Which lines run from the one containing "it, is checked" to the end of the entries? Quote them exactly, and nothing else.
═══ Material supplied ═══
-- ==== Sys2Proof/Machine/Attention.lean ====
section
/-! DEFINITION. The attention-state operations (R199 to R207). -/

namespace Sys2Proof.Machine

/-! ### The descriptor (R201) -/

/-- OP. -/
def aOp (d : Nat) : Nat := bitsAt d 0 4
/-- OLOC: O in scratch. -/
def aScratch (d : Nat) : Bool := bitOf d 4
/-- OTILE. -/
def aTile (d : Nat) : Nat := bitsAt d 5 3
/-- W. -/
def aW (d : Nat) : Nat := bitsAt d 8 2 + 1
/-- CVTSEL. -/
def aCvt (d : Nat) : Nat := bitsAt d 10 2
/-- LSE. -/
def aLse (d : Nat) : Bool := bitOf d 12
/-- ROWS_M1 + 1. -/
def aRows (d : Nat) : Nat := bitsAt d 13 6 + 1
/-- Byte offset of the state record. -/
def aS (d : Nat) : Nat := bitsAt d 32 20 * 4
/-- Byte offset in NADDR. -/
def aN (d : Nat) : Nat := bitsAt d 52 20 * 4
/-- Byte offset of O. -/
def aO (d : Nat) : Nat := bitsAt d 72 20 * 4
/-- Byte offset in XADDR. -/
def aX (d : Nat) : Nat := bitsAt d 92 20 * 4

/-- Element bits of FINISH's output. -/
def Module.aBits (m : Module) (c d : Nat) : Nat := if aCvt d = 0 then 32 else (cvtTarget (m.word .VEC_CVT c (aCvt d - 1))).bits

/-- Bytes of one output row of FINISH, or of one row of the second O (R202). -/
def Module.aPitch (m : Module) (c d : Nat) : Nat := if aOp d = 3 then 64 * aW d * m.aBits c d / 8 else 256 * aW d

/-- The ranges of the state records, O, the second O and the destination (R207). -/
def Module.aRanges (m : Module) (c d : Nat) : List (Nat × Nat) :=
  [(aS d, aS d + 512)] ++ (if aOp d = 2 then [(aN d, aN d + 512)] else []) ++
  (if aScratch d then [(aO d, aO d + aRows d * 256 * aW d)] else []) ++
  (if aOp d = 2 ∨ aOp d = 3 then [(aX d, aX d + aRows d * m.aPitch c d)] else [])

/-- Some two ranges of a list share a byte. -/
def anyMeet : List (Nat × Nat) → Bool
  | [] => false
  | r :: t => t.any (rangesMeet r) || anyMeet t

/-- The ranges whose overlap R207 forbids: FINISH in place, with CVTSEL 0 and XADDR equal to OADDR, counts O and the destination
once. -/
def Module.aOverlap (m : Module) (c d : Nat) : Bool :=
  let inPlace := aOp d == 3 && aCvt d == 0 && aScratch d && aX d == aO d
  let r := m.aRanges c d
  anyMeet (if inPlace then r.dropLast else r)

/-- The status of R207 by which an attention descriptor is rejected; none where it runs. -/
def Module.aStatus (m : Module) (c d : Nat) : Option Nat :=
  let op := aOp d
  let usesN := op == 1 || op == 2 || (op == 3 && aLse d)
  if decide (op > 3) || bitsAt d 19 13 != 0 || bitsAt d 112 16 != 0
      || (aScratch d && aTile d != 0) || (!aScratch d && aO d != 0)
      || (!usesN && aN d != 0) || (op != 2 && op != 3 && aX d != 0)
      || aS d % 64 != 0 || aN d % 64 != 0 || aO d % 64 != 0 || aX d % 64 != 0
      || (!aScratch d && decide (aTile d + aW d > 6))
      || (op != 3 && (aCvt d != 0 || aLse d)) || m.aOverlap c d then some 3
  else if aCvt d ≠ 0 ∧ 7 ≤ cvtFmt (m.word .VEC_CVT c (aCvt d - 1)) then some 1
  else if (m.aRanges c d).any (fun r => decide (r.2 > 0x18_0000)) || (usesN && decide (aN d + 4 * aRows d > 0x18_0000)) then some 5
  else none

/-! ### Rows -/

/-- An FP32 element of scratch; from a poisoned line it is NaN (R195). -/
def Module.fpAt (m : Module) (off : Nat) (c : Nat) : Val :=
  if m.wordBad (scrKey c off / 64) then .nan else Val.ofFp32 (BitVec.ofNat 32 (m.num (scrKey c off) 4))

/-- Offset of element j of O row r (R199). -/
def aOat (d r j : Nat) : Nat :=
  if aScratch d then aO d + r * 256 * aW d + 4 * j else 0x20_0000 + (aTile d + j / 64) * 0x4000 + r * 256 + 4 * (j % 64)

/-- Writes an FP32 word to scratch. -/
def Module.putFp (m : Module) (c off : Nat) (w : Word) : Module := m.put (scrKey c off) (leBytes 4 w.toNat)

/-- Writes a row of O, its flags on the lanes written (R204). -/
def Module.putO (m : Module) (c d r : Nat) (v : VecRun) (out : List (Word × Flags)) : Module × VecRun :=
  (List.range (aW d)).foldl (fun (acc : Module × VecRun) w =>
    let part := (out.drop (64 * w)).take 64
    let off := aOat d r (64 * w)
    (acc.1.put (scrKey c off) ((part.map fun x => leBytes 4 x.1.toNat).flatten), acc.2.addFlags off (part.map (·.2)))) (m, v)

/-- Flags from m and l go to VEC_FLAGS only (R204). -/
def VecRun.noteFlags (v : VecRun) (fl : Flags) : VecRun := { v with flags := v.flags ||| fl }

/-- A row made NaN (R202, R203). -/
def Module.nanRow (m : Module) (c d r : Nat) (v : VecRun) : Module × VecRun :=
  let m := (m.putFp c (aS d + 4 * r) fp32Nan).putFp c (aS d + 256 + 4 * r) fp32Nan
  m.putO c d r (v.noteFlags Flags.invalid) (List.replicate (64 * aW d) (fp32Nan, Flags.invalid))

/-- INIT of row r (R202). -/
def Module.initRow (m : Module) (c d r : Nat) (v : VecRun) : Module × VecRun :=
  let m := (m.putFp c (aS d + 4 * r) (fp32Inf true)).putFp c (aS d + 256 + 4 * r) 0
  m.putO c d r v (List.replicate (64 * aW d) (0, 0))

/-- RESCALE of row r (R202). A NaN in m makes the row NaN as one in n does (DEDUCED, log entry 15). -/
def Module.rescaleRow (m : Module) (c d r : Nat) (v : VecRun) : Module × VecRun :=
  let mv := m.fpAt (aS d + 4 * r) c
  let n := m.fpAt (aN d + 4 * r) c
  if mv.isNan || n.isNan then m.nanRow c d r v
  else if Val.cmp 0 mv n then
    let (a, fa) := expsubOut mv n
    let av := Val.ofFp32 a
    let out := (List.range (64 * aW d)).map fun j => ((m.fpAt (aOat d r j) c).mul av).toFp32
    let (l, fl) := ((m.fpAt (aS d + 256 + 4 * r) c).mul av).toFp32
    let m1 := (m.putFp c (aS d + 4 * r) n.toFp32.1).putFp c (aS d + 256 + 4 * r) l
    m1.putO c d r (v.noteFlags (fa ||| fl)) out
  else if Val.cmp 0 n mv then (m, v.noteFlags Flags.invalid)
  else (m, v)

/-- a2 · x2 + a1 · x1 with the roundings of R203: the product a1 · x1 is rounded, and skipped where a1 is exactly 1. -/
def mergeTerm (a1 a2 : Option Val) (x1 x2 : Val) : Word × Flags :=
  let (t, f1) := match a1 with | none => (x1, 0) | some a => (a.mul x1).round
  let (w, f2) := (((a2.getD (.fin (Dy.ofInt 1))).mul x2).add t).toFp32
  (w, f1 ||| f2)

/-- MERGE of row r (R203). -/
def Module.mergeRow (m : Module) (c d r : Nat) (v : VecRun) : Module × VecRun :=
  let m1 := m.fpAt (aS d + 4 * r) c
  let m2 := m.fpAt (aN d + 4 * r) c
  if m1.isNan || m2.isNan then m.nanRow c d r v
  else
    let mx := Val.pick true m1 m2
    let factor (x : Val) : Option Val × Flags :=
      if Val.cmp 2 x mx then (none, 0) else let (a, f) := expsubOut x mx; (some (Val.ofFp32 a), f)
    let (a1, f1) := factor m1
    let (a2, f2) := factor m2
    let (l, fl) := mergeTerm a1 a2 (m.fpAt (aS d + 256 + 4 * r) c) (m.fpAt (aN d + 256 + 4 * r) c)
    let out := (List.range (64 * aW d)).map fun j =>
      mergeTerm a1 a2 (m.fpAt (aOat d r j) c) (m.fpAt (aX d + r * 256 * aW d + 4 * j) c)
    let m3 := (m.putFp c (aS d + 4 * r) mx.toFp32.1).putFp c (aS d + 256 + 4 * r) l
    m3.putO c d r (v.noteFlags (f1 ||| f2 ||| fl)) out

/-- m + ln l where the manual states no result, l being 0 or negative: a free value (log entry 10), whose flags are those that R113 names for what
is written: a NaN is the canonical one and sets INVALID, an infinity of finite operands sets OVERFLOW and INEXACT. -/
def lseOpen (mv l : Val) : Word × Flags :=
  match Val.ofFp32 (Config.lse mv.toFp32.1 l.toFp32.1) with
  | .nan => (fp32Nan, Flags.invalid)
  | .inf _ => (Config.lse mv.toFp32.1 l.toFp32.1, if mv.isFin && l.isFin then Flags.overflow ||| Flags.inexact else 0)
  | .fin _ => (Config.lse mv.toFp32.1 l.toFp32.1, 0)

/-- The LSE value of a row (R202): m + ln l. A NaN gives a NaN; an infinite m or l gives that infinity, opposite ones a NaN (R91, R101). -/
def lseOut (mv l : Val) : Word × Flags :=
  match mv, l with
  | .nan, _ | _, .nan => (fp32Nan, Flags.invalid)
  | .fin a, .fin b => if b.m = 0 ∨ b.neg then lseOpen mv l else lseNear a b
  | .inf n, .fin b => if b.m = 0 ∨ b.neg then lseOpen mv l else ((Val.inf n).toFp32.1, 0)
  | _, .inf true => lseOpen mv l
  | .fin _, .inf false => ((Val.inf false).toFp32.1, 0)
  | .inf n, .inf false => if n then (fp32Nan, Flags.invalid) else ((Val.inf false).toFp32.1, 0)

/-- FINISH of row r (R202). -/
def Module.finishRow (m : Module) (c d r : Nat) (v : VecRun) : Module × VecRun :=
  let l := m.fpAt (aS d + 256 + 4 * r) c
  let zero := match l with | .fin x => x.m == 0 | _ => false
  let (q, fq) := if zero then (0, Flags.invalid) else rcpOut l
  let out := (List.range (64 * aW d)).map fun j =>
    if zero then ((0 : Word), (0 : Flags)) else ((m.fpAt (aOat d r j) c).mul (Val.ofFp32 q)).toFp32
  let v := v.noteFlags (fq ||| Flags.orAll (out.map (·.2)))
  let base := aX d + r * m.aPitch c d
  let words := out.map (·.1)
  let (m1, v) := if aCvt d = 0 then (m.put (scrKey c base) ((words.map fun w => leBytes 4 w.toNat).flatten), v)
    else
      let w := m.word .VEC_CVT c (aCvt d - 1)
      let bits := (cvtTarget w).bits
      (List.range (aW d)).foldl (fun (acc : Module × VecRun) k =>
        let (m', codes, fl, _) := acc.1.convRow c w false ((words.drop (64 * k)).take 64) (List.replicate 64 true) 0
        (m'.writeLanes c (base + k * 8 * bits) bits codes (List.replicate 64 true), acc.2.noteFlags (Flags.orAll fl))) (m, v)
  if aLse d then
    let (w, fl) := lseOut (m.fpAt (aS d + 4 * r) c) l
    (m1.putFp c (aN d + 4 * r) w, v.noteFlags fl)
  else (m1, v)

/-- Poisoned lines that an attention descriptor reads: of its records, O, the second O and the new maxima (R195). -/
def Module.aPoisoned (m : Module) (c d : Nat) : List Nat :=
  let n := aRows d
  let own := if aOp d = 0 then [] else [(aS d, 512)] ++
    (if aScratch d then [(aO d, n * 256 * aW d)] else (List.range (aW d)).map fun w => (0x20_0000 + (aTile d + w) * 0x4000, n * 256))
  let more := if aOp d = 1 then [(aN d, 4 * n)] else if aOp d = 2 then [(aN d, 512), (aX d, n * 256 * aW d)] else []
  ((own ++ more).map fun (o, k) => (wordsOf (scrKey c o) k).filter m.wordBad).flatten

/-- A row of the command table for one attention operation: the descriptor at the head of the vector queue leaves it, is checked
(R207) and acts on its rows; VEC_DESC_COMPLETE ends it. -/
def Module.atnStart (m : Module) (c op : Nat) (row : Module → Nat → Nat → VecRun → Module × VecRun) : Module :=
  let k := m.core c
  match k.vxq, k.vec with
  | d :: q, none =>
    if d.kind ≠ .atn ∨ aOp d.bits ≠ op then m
    else
      match m.aStatus c d.bits with
      | some st => m.atnReject c st d
      | none =>
        let m0 := (m.setCore c { k with vxq := q }).bumpBy F.VEC_POISON_CNT_COUNT c (m.aPoisoned c d.bits).length
        let (m1, v) := (List.range (aRows d.bits)).foldl (fun (acc : Module × VecRun) r => row acc.1 d.bits r acc.2)
          (m0, ⟨d, 1, 0, false, 0, 0, 0, [], none⟩)
        let m2 := m1.count c 17 (aRows d.bits)
        m2.setCore c { m2.core c with vec := some v }
  | _, _ => m

/-- ATN_INIT (R202). -/
def execAtnInit (c : CoreId) (s : State) : Res := s.done (s.m.atnStart c 0 fun m d r v => m.initRow c d r v)
/-- ATN_RESCALE (R202). -/
def execAtnRescale (c : CoreId) (s : State) : Res := s.done (s.m.atnStart c 1 fun m d r v => m.rescaleRow c d r v)
/-- ATN_MERGE (R203). -/
def execAtnMerge (c : CoreId) (s : State) : Res := s.done (s.m.atnStart c 2 fun m d r v => m.mergeRow c d r v)
/-- ATN_FINISH (R202). -/
def execAtnFinish (c : CoreId) (s : State) : Res := s.done (s.m.atnStart c 3 fun m d r v => m.finishRow c d r v)

end Sys2Proof.Machine
end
═══
- Solution for this exercise
/-- A row of the command table for one attention operation: the descriptor at the head of the vector queue leaves it, is checked
(R207) and acts on its rows; VEC_DESC_COMPLETE ends it. -/
def Module.atnStart (m : Module) (c op : Nat) (row : Module → Nat → Nat → VecRun → Module × VecRun) : Module :=
  let k := m.core c
  match k.vxq, k.vec with
  | d :: q, none =>
    if d.kind ≠ .atn ∨ aOp d.bits ≠ op then m
    else
      match m.aStatus c d.bits with
      | some st => m.atnReject c st d
      | none =>
        let m0 := (m.setCore c { k with vxq := q }).bumpBy F.VEC_POISON_CNT_COUNT c (m.aPoisoned c d.bits).length
        let (m1, v) := (List.range (aRows d.bits)).foldl (fun (acc : Module × VecRun) r => row acc.1 d.bits r acc.2)
          (m0, ⟨d, 1, 0, false, 0, 0, 0, [], none⟩)
        let m2 := m1.count c 17 (aRows d.bits)
        m2.setCore c { m2.core c with vec := some v }
  | _, _ => m

/-- ATN_INIT (R202). -/
def execAtnInit (c : CoreId) (s : State) : Res := s.done (s.m.atnStart c 0 fun m d r v => m.initRow c d r v)
/-- ATN_RESCALE (R202). -/
def execAtnRescale (c : CoreId) (s : State) : Res := s.done (s.m.atnStart c 1 fun m d r v => m.rescaleRow c d r v)
/-- ATN_MERGE (R203). -/
def execAtnMerge (c : CoreId) (s : State) : Res := s.done (s.m.atnStart c 2 fun m d r v => m.mergeRow c d r v)
/-- ATN_FINISH (R202). -/
def execAtnFinish (c : CoreId) (s : State) : Res := s.done (s.m.atnStart c 3 fun m d r v => m.finishRow c d r v)

end Sys2Proof.Machine
end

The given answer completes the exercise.